Gagarin was born to humble folk and his boyhood had been cut short by the war. He used to break open flares for the ink, sell shells as scrap for sweet money and walk barefoot to school.

The film of the lift-off was first seen in the West seven years later, and shows the rocket's shadow moving across the flat steppe of Kazakhstan. "Off we go," shouted Gagarin.

At 5:30am Radio Moscow announced the news, and from then on the name of Gagarin was on everyone's lips.

A celebrity...

In the United States, President Kennedy organised a press conference.

The US would not try to match the Soviets' achievements in space, he said, choosing "other areas where we can be first and which will bring more long-range benefits to mankind".

It was a policy he would soon abandon.

For what Gagarin had done exposed a deep fear in US society about the brooding potential behind the Iron Curtain.

Aftermath

The day after his flight, the Washington Post called for a wartime mobilisation to beat the Soviets.

Already, some developing countries were saying the Soviet success in space pointed to the superiority of the communist system.
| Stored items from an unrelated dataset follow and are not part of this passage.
/-- Bytes written to a region at an offset: into the scratchpad, or sent to their homes. -/
def State.regPut (s : State) (j : Job) (i off : Nat) (bs : Bytes) : Except EngErr State :=
  let r := msgRegion j.msg i
  if r.tile then .ok (s.modCore j.core fun c => c.tilePut (c.tile r.tileIdx) (r.start + off) bs)
  else match s.post j.actor j (r.start + off) bs (bs.length / 128 + 2) with
    | .error e => .error (e.region i)
    | .ok s => .ok s

/-! A job reads all of its source, line after line as the lines come to hand, before its writes leave (R27, R160); what it has read stands in
`got` from one of its turns to the next. -/

/-- A check that fails at the target names RADDR; an uncorrectable burst keeps its own address (R85). -/
def atTarget (raddr : Nat) (e : EngErr) : EngErr :=
  match e with
  | .busy => .busy
  | .fault r s => .fault { r with addr := if r.code = 0x32 then r.addr else raddr, ridx := 1 } s

/-- What a job reads next: nothing more, an element outside its region, part of a region, or bytes at an RGET's target from an offset of
RADDR. -/
inductive Piece where
  | done
  | bad (r : FaultRec)
  | part (i off n : Nat)
  | target (a : Actor) (raddr off n : Nat)

/-- The part of a region that is still to be read. -/
def pieceOf (i len got : Nat) : Piece := if len ≤ got then .done else .part i got (len - got)

/-- The unsigned words of a byte sequence. -/
def wordsOf (bs : Bytes) : List Nat := (List.range (bs.length / 4)).map fun i => leNat ((bs.drop (4 * i)).take 4)

/-- The indices that a gather or scatter has read. -/
def Job.indices (j : Job) : List Nat := wordsOf (j.got.take (msgRegion j.msg 0).len)

/-- What GATHER or SCATTER reads next: its indices, then its elements in ascending order; check 6 stands in front of each. -/
def Job.elementPiece (j : Job) (scatter : Bool) : Piece :=
  let n := (msgRegion j.msg 0).len
  let z := msgEsz j.msg
  let q := j.got.length - n
  let x := j.indices.getD (q / z) 0
  let table := if scatter then 2 else 1
  if j.got.length < n then pieceOf 0 n j.got.length
  else if n / 4 * z ≤ q then .done
  else if (msgRegion j.msg table).len < x * z + z then .bad { FaultRec.zero with code := 0x41, write := scatter, ridx := table }
  else .part 1 (if scatter then q else x * z + q % z) (z - q % z)

/-- The bytes of a piece, or those of it that are read together. -/
def State.readPiece (s : State) (j : Job) (p : Piece) : Except EngErr (Bytes × State) :=
  match p with
  | .done => .ok ([], s)
  | .bad r => .error (.fault r s)
  | .part i off n => s.regPart j i off n
  | .target a raddr off n => match s.xPart a .engRead (raddr + off) n with
    | .error e => .error (atTarget raddr e)
    | .ok p => .ok p

/-- A job's source read on; what stops it before its end: nothing, a line that is not at hand, or a fault. `fuel` bounds the parts. -/
def State.readOn (s : State) (die : Nat) (next : Job → Piece) (j : Job) (fuel : Nat) : State × Job × Option EngErr :=
  let stop := fun (s : State) (e : Option EngErr) => (s.modJob die j.seq fun k => { k with got := j.got }, j, e)
  match fuel with
  | 0 => stop s (some .busy)
  | fuel + 1 =>
    match s.readPiece j (next j) with
    | .error e => stop s (some e)
    | .ok ([], s) => stop s none
    | .ok (b :: bs, s) => s.readOn die next { j with got := j.got ++ b :: bs } fuel

/-- The bound on the parts that a job reads: a byte each. -/
def Job.readBound (j : Job) : Nat := (msgRegion j.msg 0).len + (msgRegion j.msg 1).len + (msgRegion j.msg 2).len + 1

/-- A sequence of bytes changed sub-block by sub-block, of z bytes each. -/
def subBlocks (f : Bytes → Bytes) (z : Nat) (bs : Bytes) : Bytes :=
  (List.range (bs.length / z)).flatMap fun i => f ((bs.drop (z * i)).take z)

/-- The elements that a gather or scatter writes: each with its offset in region 2. -/
def Job.elements (j : Job) (scatter : Bool) : List (Nat × Bytes) :=
  let z := msgEsz j.msg
  let n := (msgRegion j.msg 0).len
  (j.indices.zip (List.range (n / 4))).map fun p =>
    (if scatter then p.1 * z else p.2 * z, (j.got.drop (n + z * p.2)).take z)

/-- The elements written, in order: where two write one byte the later one's stays. -/
def State.putElements (s : State) (j : Job) (es : List (Nat × Bytes)) : Except EngErr State :=
  match es with
  | [] => .ok s
  | e :: rest => match s.regPut j 2 e.1 e.2 with
    | .error e => .error e
    | .ok s => s.putElements j rest

/-- RMOVE's copy: the resident window, by physical address (R110); none while a line is not quiet. -/
def State.moveCopy (s : State) (src dst off len : Nat) : Option (Except (Nat × Bool) State) :=
  if !(s.quietSpan (src + off) len && s.quietSpan (dst + off) len) then none else
  match s.cohBytes (src + off) len with
  | .error e => some (.error e)
  | .ok (bs, s) => some (.ok (s.cohWrite (dst + off) bs))

/-- One job's turn: its checks, made before any byte moves (R159), its source read on, its bytes written once all of it is read, and its fault. -/
def State.runJob (s : State) (die : Nat) (at_ : JobTurn) (opc : Nat) (next : Job → Piece) (body : State → Job → Except EngErr State) : State :=
  match (s.die die).jobs[at_.idx]? with
  | none => s
  | some j =>
    if j.opc != opc || j.move.isSome || !s.jobReady die at_.idx j then s else
    match (if j.got.isEmpty then s.tileChecks die j else .ok) with
    | .bad code detail ridx => s.jobFault die j { FaultRec.zero with code, detail := if code = 0x41 then 0 else detail, ridx }
    | .wait => s.attach die j
    | .ok => match j.tileError at_.err with
      | some r => (s.attach die j).jobFault die j r
      | none => match (s.attach die j).readOn die next j j.readBound with
        | (t, _, some .busy) => t
        | (_, _, some (.fault r t)) => t.jobFault die j r
        | (t, k, none) => match body t k with
          | .error .busy => t
          | .error (.fault r t) => t.jobFault die j r
          | .ok t => (t.modJob die j.seq fun j => { j with moved := true, got := [] }).readDone j

/-- LINEAR (R157). RMOVE's copy has this opcode too: it is run by `execRmoveCopyComplete`. -/
def execLinear (die : Nat) (at_ : JobTurn) (s : State) : Host.Outcome State Fault Refusal :=
  .next (s.runJob die at_ 1 (fun j => pieceOf 0 (msgRegion j.msg 0).len j.got.length) fun s j => s.regPut j 1 0 j.got)

/-- TOPLANES and FROMPLANES: region 0 read, and region 1 written with its sub-blocks changed. -/
def State.convert (s : State) (die : Nat) (at_ : JobTurn) (opc : Nat) (f : Fmt → Bytes → Bytes) : State :=
  s.runJob die at_ opc (fun j => pieceOf 0 (msgRegion j.msg 0).len j.got.length)
    fun s j => s.regPut j 1 0 (subBlocks (f (msgEfmt j.msg)) (subBlock (msgEfmt j.msg)) j.got)

/-- TOPLANES (R248). -/
def execToplanes (die : Nat) (at_ : JobTurn) (s : State) : Host.Outcome State Fault Refusal := .next (s.convert die at_ 2 toPlanes)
Gagarin had become the USSR's premier ambassador and was sent on a world tour.

He had, indeed, become the most famous man in the world and was far too valuable to the USSR to fly in space again.

..and hero of the USSR.

But in time he would become frustrated by the confines of his celebrity and later indulged in the "western decadence" it offered, frequently drinking himself to oblivion.

Yet Gagarin was someone of whom the Soviet Union, and the world, could be genuinely proud.

Likeable and modest, he charmed the world. He and other space successes allowed the USSR to take its place in the league of modern nations - for a while at least.

If the USSR felt that its space achievements in the 1960s were a vindication of its system, it was to be disillusioned in the 1970s after it lost the race to the moon to the Americans.

The USSR also had plans to go to the moon and at one time Gagarin, desperate to make a second spaceflight, was suggested as the back-up for the mission to land a cosmonaut on the moon.

Had the mission gone ahead, the temptation to put him there would have been almost irresistible.

But while he was training to go into space again in 1968, he was killed in a plane crash that was never fully explained. He was 34.

Looking back

On the 40th anniversary of his flight, Russians can look back with pride - but also reflect how times have changed.

Gagarin's shy smile, which once adorned the walls of the Mir space station, comes from the era of a command economy in which space was to serve the military and boost national prestige.

Cosmonaut Anatoly Solovyov recently said: "Entire mankind stood to gain from Gagarin's breakthrough in space, as it brought all the people of the planet closer together."

Now Russia has a struggling market economy in which space must argue its case, line-up with other priorities and accept its defeats.